I agree it depends on where you live - the thing is, where I live, which is also a town with one of the top grammars in the country, the best comp is in a catchment that is for the most part privileged, and increasingly so now the primary is also Outstanding and the catchment for the comp more clearly defined by distance, as more and more families try to buy their way in. The premium on houses locally is big if they're in the catchment. The stats on free school meals (again!) show that low income families are very under-represented indeed. There is also an Outstanding primary a couple of miles away in a very deprived area, but that score's down to value-added. The kids leave at average attainment levels which is wonderful when their relative starting points are considered, but you couldn't call them privileged on that basis, no. And most of their best performing kids wouldn't make it into a grammar unless they had a leg-up, though I'd imagine they might well thrive.

The state/private divide is just too broad a brush for admissions.

I don't really know what the answer is, because if there were enough places for all kids able enough you'd end up with people like me sending them as the competitiveness would be less toxic, and then you'd end up with a two-tier system, with secondary moderns and grammars again. Which was hard as hell on late bloomers. And I don't think we'll ever be able to achieve universal excellence at primary level, at least without the kind of financial investment the Finnish government make. Which is not likely, politically.

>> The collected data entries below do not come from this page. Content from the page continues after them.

-- ==== Sys2Proof/Laws/Data.lean ====
section
/-!
SUPPORT. Laws/Data.lean: what every operation on data does to the rest of the module: nothing but what Kept allows, and memory stays in its canonical form. One lemma for
each shared operation, from a touched word up to a packet's outcome.
-/
namespace Sys2Proof
open Sys2Proof.Machine

/-- Kept holds where every field it names is the same. -/
theorem Kept.of_eq {d x : Dev} (h1 : x.fuse = d.fuse) (h2 : x.pins = d.pins) (h3 : x.fc = d.fc) (h4 : x.rails = d.rails) (h5 : x.sup = d.sup)
    (h6 : x.pwr = d.pwr) (h7 : x.pcie = d.pcie) (h8 : x.thm = d.thm) (h9 : x.queues = d.queues) (h10 : x.snp = d.snp) (h11 : x.lck = d.lck) : Kept d x :=
  { fuse := h1, pins := h2, fc := h3, rails := h4, sup := h5, pwr := by rw [h6], pcie := h7, thm := h8,
    queues := fun q => by simp only [Dev.queue, h9], snp := h10, lck := h11 }

theorem Kept.refl (d : Dev) : Kept d d := Kept.of_eq rfl rfl rfl rfl rfl rfl rfl rfl rfl rfl rfl

theorem Kept.trans {d x y : Dev} (h : Kept d x) (g : Kept x y) : Kept d y :=
  { fuse := g.fuse.trans h.fuse, pins := g.pins.trans h.pins, fc := g.fc.trans h.fc, rails := g.rails.trans h.rails, sup := g.sup.trans h.sup,
    pwr := by rw [g.pwr, h.pwr], pcie := g.pcie.trans h.pcie, thm := g.thm.trans h.thm,
    queues := fun q => by rw [g.queues q, h.queues q], snp := g.snp.trans h.snp, lck := g.lck.trans h.lck }

end Sys2Proof

namespace Sys2Proof.Machine

/-- x comes from d by operations on data: Kept holds, and memory keeps its canonical form. -/
structure DataStep (d x : Dev) : Prop where
  /-- What no operation on data reaches. -/
  kept : Kept d x
  /-- The canonical form of memory. -/
  wf : d.mem.wf = true → x.mem.wf = true

theorem DataStep.refl (d : Dev) : DataStep d d := ⟨Kept.refl d, id⟩

theorem DataStep.trans {d x y : Dev} (h : DataStep d x) (g : DataStep x y) : DataStep d y := ⟨h.kept.trans g.kept, fun w => g.wf (h.wf w)⟩

/-- A fold of operations on data. -/
theorem DataStep.foldl {α : Type} (f : Dev → α → Dev) (h : ∀ d a, DataStep d (f d a)) (l : List α) : ∀ d, DataStep d (l.foldl f d) := by
  induction l with
  | nil => exact DataStep.refl
  | cons a r ih => exact fun d => (h d a).trans (ih (f d a))

/-- A fold that carries the module with other results. -/
theorem DataStep.foldlOn {α β : Type} (p : β → Dev) (f : β → α → β) (h : ∀ b a, DataStep (p b) (p (f b a))) (l : List α) :
    ∀ b, DataStep (p b) (p (l.foldl f b)) := by
  induction l with
  | nil => exact fun b => DataStep.refl _
  | cons a r ih => exact fun b => (h b a).trans (ih (f b a))

/-- Memory replaced by one in canonical form. -/
theorem DataStep.setMem (d : Dev) (m : Mem) (h : d.mem.wf = true → m.wf = true) : DataStep d { d with mem := m } :=
  ⟨Kept.of_eq rfl rfl rfl rfl rfl rfl rfl rfl rfl rfl rfl, h⟩

/-- Fields outside Kept and memory replaced. -/
theorem DataStep.of_eq {d x : Dev} (h1 : x.fuse = d.fuse) (h2 : x.pins = d.pins) (h3 : x.fc = d.fc) (h4 : x.rails = d.rails) (h5 : x.sup = d.sup)
    (h6 : x.pwr = d.pwr) (h7 : x.pcie = d.pcie) (h8 : x.thm = d.thm) (h9 : x.queues = d.queues) (h10 : x.snp = d.snp) (h11 : x.lck = d.lck)
    (hm : x.mem = d.mem) : DataStep d x := ⟨Kept.of_eq h1 h2 h3 h4 h5 h6 h7 h8 h9 h10 h11, fun w => by rw [hm]; exact w⟩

Maybe old fashioned streaming, with more movement between the streams and the top streams very academic and pushed indeed, might be an answer, too? No idea how workable that is, or if it's even workable at all, but I'm reluctant to throw so many on the discard pile as not academic, QED, at 11.

My DH is the working class immigrant result of a grammar school, incidentally. Neither parent is that academic, and they certainly aren't privileged at all. But the coaching culture didn't really exist to the same extent when he applied, and his grammar was a lot less competitive than ours because it isn't in a hugely affluent London borough. The results were still stellar, though. Maybe the question should be, why are we not offering that level of education to all our kids, instead of quarreling about a tiny pie available to the lucky few? Aaaaand then we're back at the Finland/taxation point.